Some of you may have recent experience with the power of very large machine learning models recently by trying the hugely popular ChatGPT from OpenAI. This chatbot is backed by an ML model, based on GPT-3 or later, with billions of parameters. That size of ML model takes many GPUs to train and is a taste of what is coming to the enterprise in AI/ML. Data scientists in enterprises are exploring models that may not yet be at this huge scale. But they are certainly seeing increasingly large models as measured by the number of model parameters, demanding more acceleration and more GPU power.
In a previous post, we talked about the concept of “vendor device groups” in VMware vSphere 8 for presenting a set of 2 to 4 GPUs on a server that are in an NVLink setup to a VM. One important use case for this is large ML model training, but it can also be put to other uses, such as analytics in HPC. In that article, we saw NVLink bridge hardware for those connections as shown here.
In this article, we take the device group concept to the next level, by exploring sets of 8 GPUs that are connected using NVSwitch technology – and presenting them, as one item, to a VM.
NVIDIA NVSwitch hardware comes either in a chip format or as a separate unit that can stand independently outside of a server, as a component of a rack, for example.

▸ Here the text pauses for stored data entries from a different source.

/-! ## moveHeads -/

@[simp] theorem moveHeads_pending (n : Nat) : (s.moveHeads n).pending = s.pending := by
  induction n generalizing s with
  | zero => rfl
  | succ n ih => unfold moveHeads; split <;> simp [ih]
@[simp] theorem moveHeads_resetHeld (n : Nat) : (s.moveHeads n).resetHeld = s.resetHeld := by
  induction n generalizing s with
  | zero => rfl
  | succ n ih => unfold moveHeads; split <;> simp [ih]
@[simp] theorem moveHeads_strap (n : Nat) : (s.moveHeads n).strap = s.strap := by
  induction n generalizing s with
  | zero => rfl
  | succ n ih => unfold moveHeads; split <;> simp [ih]
@[simp] theorem moveHeads_mode (n : Nat) : (s.moveHeads n).mode = s.mode := by
  induction n generalizing s with
  | zero => rfl
  | succ n ih => unfold moveHeads; split <;> simp [ih]
@[simp] theorem moveHeads_timebase (n : Nat) : (s.moveHeads n).timebase = s.timebase := by
  induction n generalizing s with
  | zero => rfl
  | succ n ih => unfold moveHeads; split <;> simp [ih]
@[simp] theorem moveHeads_linkPin (n : Nat) : (s.moveHeads n).linkPin = s.linkPin := by
  induction n generalizing s with
  | zero => rfl
  | succ n ih => unfold moveHeads; split <;> simp [ih]
@[simp] theorem moveHeads_linkStart (n : Nat) : (s.moveHeads n).linkStart = s.linkStart := by
  induction n generalizing s with
  | zero => rfl
  | succ n ih => unfold moveHeads; split <;> simp [ih]
@[simp] theorem moveHeads_attnPin (n : Nat) : (s.moveHeads n).attnPin = s.attnPin := by
  induction n generalizing s with
  | zero => rfl
  | succ n ih => unfold moveHeads; split <;> simp [ih]
@[simp] theorem moveHeads_resetPending (n : Nat) : (s.moveHeads n).resetPending = s.resetPending := by
  induction n generalizing s with
  | zero => rfl
  | succ n ih => unfold moveHeads; split <;> simp [ih]
@[simp] theorem moveHeads_shutdown (n : Nat) : (s.moveHeads n).shutdown = s.shutdown := by
  induction n generalizing s with
  | zero => rfl
  | succ n ih => unfold moveHeads; split <;> simp [ih]
@[simp] theorem moveHeads_tables (n : Nat) : (s.moveHeads n).tables = s.tables := by
  induction n generalizing s with
  | zero => rfl
  | succ n ih => unfold moveHeads; split <;> simp [ih]
@[simp] theorem moveHeads_zones (n : Nat) : (s.moveHeads n).zones = s.zones := by
  induction n generalizing s with
  | zero => rfl
  | succ n ih => unfold moveHeads; split <;> simp [ih]
@[simp] theorem moveHeads_windows (n : Nat) : (s.moveHeads n).windows = s.windows := by
  induction n generalizing s with
  | zero => rfl
  | succ n ih => unfold moveHeads; split <;> simp [ih]
@[simp] theorem moveHeads_cures (n : Nat) : (s.moveHeads n).cures = s.cures := by
  induction n generalizing s with
  | zero => rfl
  | succ n ih => unfold moveHeads; split <;> simp [ih]
@[simp] theorem moveHeads_accruals (n : Nat) : (s.moveHeads n).accruals = s.accruals := by
  induction n generalizing s with
  | zero => rfl
  | succ n ih => unfold moveHeads; split <;> simp [ih]
@[simp] theorem moveHeads_scales (n : Nat) : (s.moveHeads n).scales = s.scales := by
  induction n generalizing s with
  | zero => rfl
  | succ n ih => unfold moveHeads; split <;> simp [ih]
@[simp] theorem moveHeads_units (n : Nat) : (s.moveHeads n).units = s.units := by
  induction n generalizing s with
  | zero => rfl
  | succ n ih => unfold moveHeads; split <;> simp [ih]
@[simp] theorem moveHeads_ejectors (n : Nat) : (s.moveHeads n).ejectors = s.ejectors := by
  induction n generalizing s with
  | zero => rfl
  | succ n ih => unfold moveHeads; split <;> simp [ih]
@[simp] theorem moveHeads_profiles (n : Nat) : (s.moveHeads n).profiles = s.profiles := by
  induction n generalizing s with
  | zero => rfl
  | succ n ih => unfold moveHeads; split <;> simp [ih]
@[simp] theorem moveHeads_events (n : Nat) : (s.moveHeads n).events = s.events := by
  induction n generalizing s with
  | zero => rfl
  | succ n ih => unfold moveHeads; split <;> simp [ih]
@[simp] theorem moveHeads_attention (n : Nat) : (s.moveHeads n).attention = s.attention := by
  induction n generalizing s with
  | zero => rfl
  | succ n ih => unfold moveHeads; split <;> simp [ih]
@[simp] theorem moveHeads_offNumber (n : Nat) : (s.moveHeads n).offNumber = s.offNumber := by
  induction n generalizing s with
  | zero => rfl
  | succ n ih => unfold moveHeads; split <;> simp [ih]
@[simp] theorem moveHeads_freeCounter (n : Nat) : (s.moveHeads n).freeCounter = s.freeCounter := by
  induction n generalizing s with
  | zero => rfl
  | succ n ih => unfold moveHeads; split <;> simp [ih]
@[simp] theorem moveHeads_warmTaking (n : Nat) : (s.moveHeads n).warmTaking = s.warmTaking := by
  induction n generalizing s with
  | zero => rfl
  | succ n ih => unfold moveHeads; split <;> simp [ih]

/-! ## exportMoves -/

@[simp] theorem exportMoves_pending : (s.exportMoves).pending = s.pending := by
  simp [exportMoves]
@[simp] theorem exportMoves_resetHeld : (s.exportMoves).resetHeld = s.resetHeld := by
  simp [exportMoves]
@[simp] theorem exportMoves_strap : (s.exportMoves).strap = s.strap := by
  simp [exportMoves]
@[simp] theorem exportMoves_mode : (s.exportMoves).mode = s.mode := by
  simp [exportMoves]
@[simp] theorem exportMoves_timebase : (s.exportMoves).timebase = s.timebase := by
  simp [exportMoves]
@[simp] theorem exportMoves_linkPin : (s.exportMoves).linkPin = s.linkPin := by
  simp [exportMoves]
@[simp] theorem exportMoves_linkStart : (s.exportMoves).linkStart = s.linkStart := by
  simp [exportMoves]
@[simp] theorem exportMoves_attnPin : (s.exportMoves).attnPin = s.attnPin := by
  simp [exportMoves]
@[simp] theorem exportMoves_resetPending : (s.exportMoves).resetPending = s.resetPending := by
  simp [exportMoves]
@[simp] theorem exportMoves_shutdown : (s.exportMoves).shutdown = s.shutdown := by
  simp [exportMoves]
@[simp] theorem exportMoves_tables : (s.exportMoves).tables = s.tables := by
  simp [exportMoves]
@[simp] theorem exportMoves_zones : (s.exportMoves).zones = s.zones := by
  simp [exportMoves]
@[simp] theorem exportMoves_windows : (s.exportMoves).windows = s.windows := by
  simp [exportMoves]
@[simp] theorem exportMoves_cures : (s.exportMoves).cures = s.cures := by
  simp [exportMoves]
@[simp] theorem exportMoves_accruals : (s.exportMoves).accruals = s.accruals := by
  simp [exportMoves]
@[simp] theorem exportMoves_scales : (s.exportMoves).scales = s.scales := by
  simp [exportMoves]
@[simp] theorem exportMoves_units : (s.exportMoves).units = s.units := by
  simp [exportMoves]
@[simp] theorem exportMoves_ejectors : (s.exportMoves).ejectors = s.ejectors := by
  simp [exportMoves]
@[simp] theorem exportMoves_profiles : (s.exportMoves).profiles = s.profiles := by
  simp [exportMoves]
@[simp] theorem exportMoves_events : (s.exportMoves).events = s.events := by
  simp [exportMoves]
@[simp] theorem exportMoves_attention : (s.exportMoves).attention = s.attention := by
  simp [exportMoves]
@[simp] theorem exportMoves_offNumber : (s.exportMoves).offNumber = s.offNumber := by
  simp [exportMoves]
@[simp] theorem exportMoves_freeCounter : (s.exportMoves).freeCounter = s.freeCounter := by
  simp [exportMoves]
@[simp] theorem exportMoves_warmTaking : (s.exportMoves).warmTaking = s.warmTaking := by
  simp [exportMoves]
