-- ==== Sys2Proof/Laws/Changes.lean ====
section
/-! SUPPORT. Each operation's frame: the parts of the state it may change, said once. `<op>_changes` is the
lemma to cite; `<op>_only` carries it through a composition, so that `simp` closes a frame goal. -/

namespace Sys2Proof.Machine.State

/-! ## Composing frames -/

section

variable {k l : List Part} {s t u : State}

theorem OnlyChanges.refl (s : State) : OnlyChanges k s s := fun x _ => by cases x <;> rfl

theorem Same.trans {x : Part} (h : Same x s t) (g : Same x t u) : Same x s u := by
  cases x <;> exact Eq.trans h g

theorem OnlyChanges.trans (h : OnlyChanges k s t) (g : OnlyChanges k t u) : OnlyChanges k s u :=
  fun x hx => (h x hx).trans (g x hx)

theorem OnlyChanges.mono (h : OnlyChanges l s t) (hk : l ⊆ k) : OnlyChanges k s t :=
  fun x hx => h x fun hl => hx (hk hl)

/-- A frame of one more operation. -/
theorem OnlyChanges.before (h : OnlyChanges k s t) (hk : l ⊆ k) (g : OnlyChanges l t u) :
    OnlyChanges k s u :=
  h.trans (g.mono hk)

theorem OnlyChanges.each {α : Type} {f : α → State → State} (hf : ∀ a t, OnlyChanges k t (f a t))
    (l : List α) (h : OnlyChanges k s t) : OnlyChanges k s (each f l t) := by
  induction l generalizing t with
  | nil => exact h
  | cons a l ih => exact ih (h.trans (hf a t))

theorem OnlyChanges.doIf {f : State → State} (c : Bool) (hf : ∀ t, OnlyChanges k t (f t))
    (h : OnlyChanges k s t) : OnlyChanges k s (doIf c f t) := by
  cases c
  · exact h
  · exact h.trans (hf t)

theorem OnlyChanges.ite {c : Prop} [Decidable c] (h : OnlyChanges k s t) (g : OnlyChanges k s u) :
    OnlyChanges k s (if c then t else u) := by
  split <;> assumption

end

variable {k : List Part} {s t : State}

theorem modZone_changes (z : ZoneNo) (f : Zone → Zone) (s : State) : OnlyChanges [.zones] s (modZone z f s) := by
  intro x hx; cases x <;> first | rfl | exact absurd (by decide) hx

theorem modZone_only (z : ZoneNo) (f : Zone → Zone) (hk : [.zones] ⊆ k) (h : OnlyChanges k s t) :
    OnlyChanges k s (modZone z f t) :=
  h.before hk (modZone_changes z f t)

theorem modWindow_changes (p : PressNo) (f : HeatWindow → HeatWindow) (s : State) : OnlyChanges [.windows] s (modWindow p f s) := by
  intro x hx; cases x <;> first | rfl | exact absurd (by decide) hx

theorem modWindow_only (p : PressNo) (f : HeatWindow → HeatWindow) (hk : [.windows] ⊆ k) (h : OnlyChanges k s t) :
    OnlyChanges k s (modWindow p f t) :=
  h.before hk (modWindow_changes p f t)

theorem modCure_changes (p : PressNo) (f : Cure → Cure) (s : State) : OnlyChanges [.cures] s (modCure p f s) := by
  intro x hx; cases x <;> first | rfl | exact absurd (by decide) hx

We will talk about the use of NVSwitch technology within one server in this article.
Here is an internal view of a server that has 8 GPUs in it with six NVSwitch devices linking them together.
This multiple-GPU setup is becoming more common now in servers that NVIDIA supports in the “HGX” form. With HGX, NVIDIA supplies the baseboard that holds 8 A100 or H100 GPUs and six NVSwitches linking them together. Here, each GPU in the system has a very high bandwidth link to every other GPU, far surpassing the bandwidth capabilities of the PCIe bus that they still connect to. This is represented as shown below.
The NVLink ports on each GPU are used to connect them to the NVSwitch devices – rather than directly to other GPUs, as is done with NVLink bridge hardware.
With NVSwitch, the data is being routed from any one GPU to any other GPU in the setup, directly. With NVLink on NVIDIA Hopper architecture GPUs, a pair of GPUs can send 450 GB per second in each direction, giving a total bandwidth of 900 GB/second. The unidirectional bandwidth is 300 GB/sec for A100 GPU, giving 600 GB/s total bidirectional bandwidth there.
To make it easier for the administrator to use this kind of setup with VMware vSphere 8 update 1, that full set of 8 GPUs and known subsets of the 8 are presented as device groups, when we choose to add a PCIe device to a VM. The set of device groups is seen in the vSphere Client interface below. We used the earlier A100 40GB model in our lab tests here.
The vSphere Client user chooses between the various device groups shown above to give the VM the appropriate amount of GPU power. The device groups shown here offer 2, 4 and 8 full 40c profile vGPUs to the VM, all of which are operating over connections via the NVSwitch. The number after the word “Nvidia” in the name field indicates the number of GPUs in that device group. Note that the string after the “@” in the device group Name field is a vGPU profile denoting the full memory from that GPU. This means that the benefits of the vGPU approach apply here, including the correct VM placement onto the most suitable host.
These groups of GPUs are automatically discovered by the NVIDIA vGPU host driver software that is installed into vSphere. Once that host driver software is running, the administrator can use one of the allowed device groups for a VM, at configuration time.
In the VM’s guest operating system, the nvidia-smi tool shows all the GPUs that are available to it. The example below shows a setup where four GPUs are chosen to be allocated as one device group to a VM. Since these were allocated as a device group, we know that there is NVSwitch technology connecting them together.
The application developer can now proceed to make use of all four of these GPUs for training their model in TensorFlow, PyTorch or other platform of their choosing.
Summary
High-end machine learning models can span multiple physical GPUs because of the larger memory needs of their ML models and the need for more compute power. VMware and NVIDIA together now enable data scientists to train their models across up to 8 GPUs on a single VM at once, where those GPUs are communicating over high-bandwidth NVSwitch/NVLink connections. This demonstrates the joint commitment of VMware and NVIDIA together to serving the needs of the most demanding machine learning and high-performance computing applications.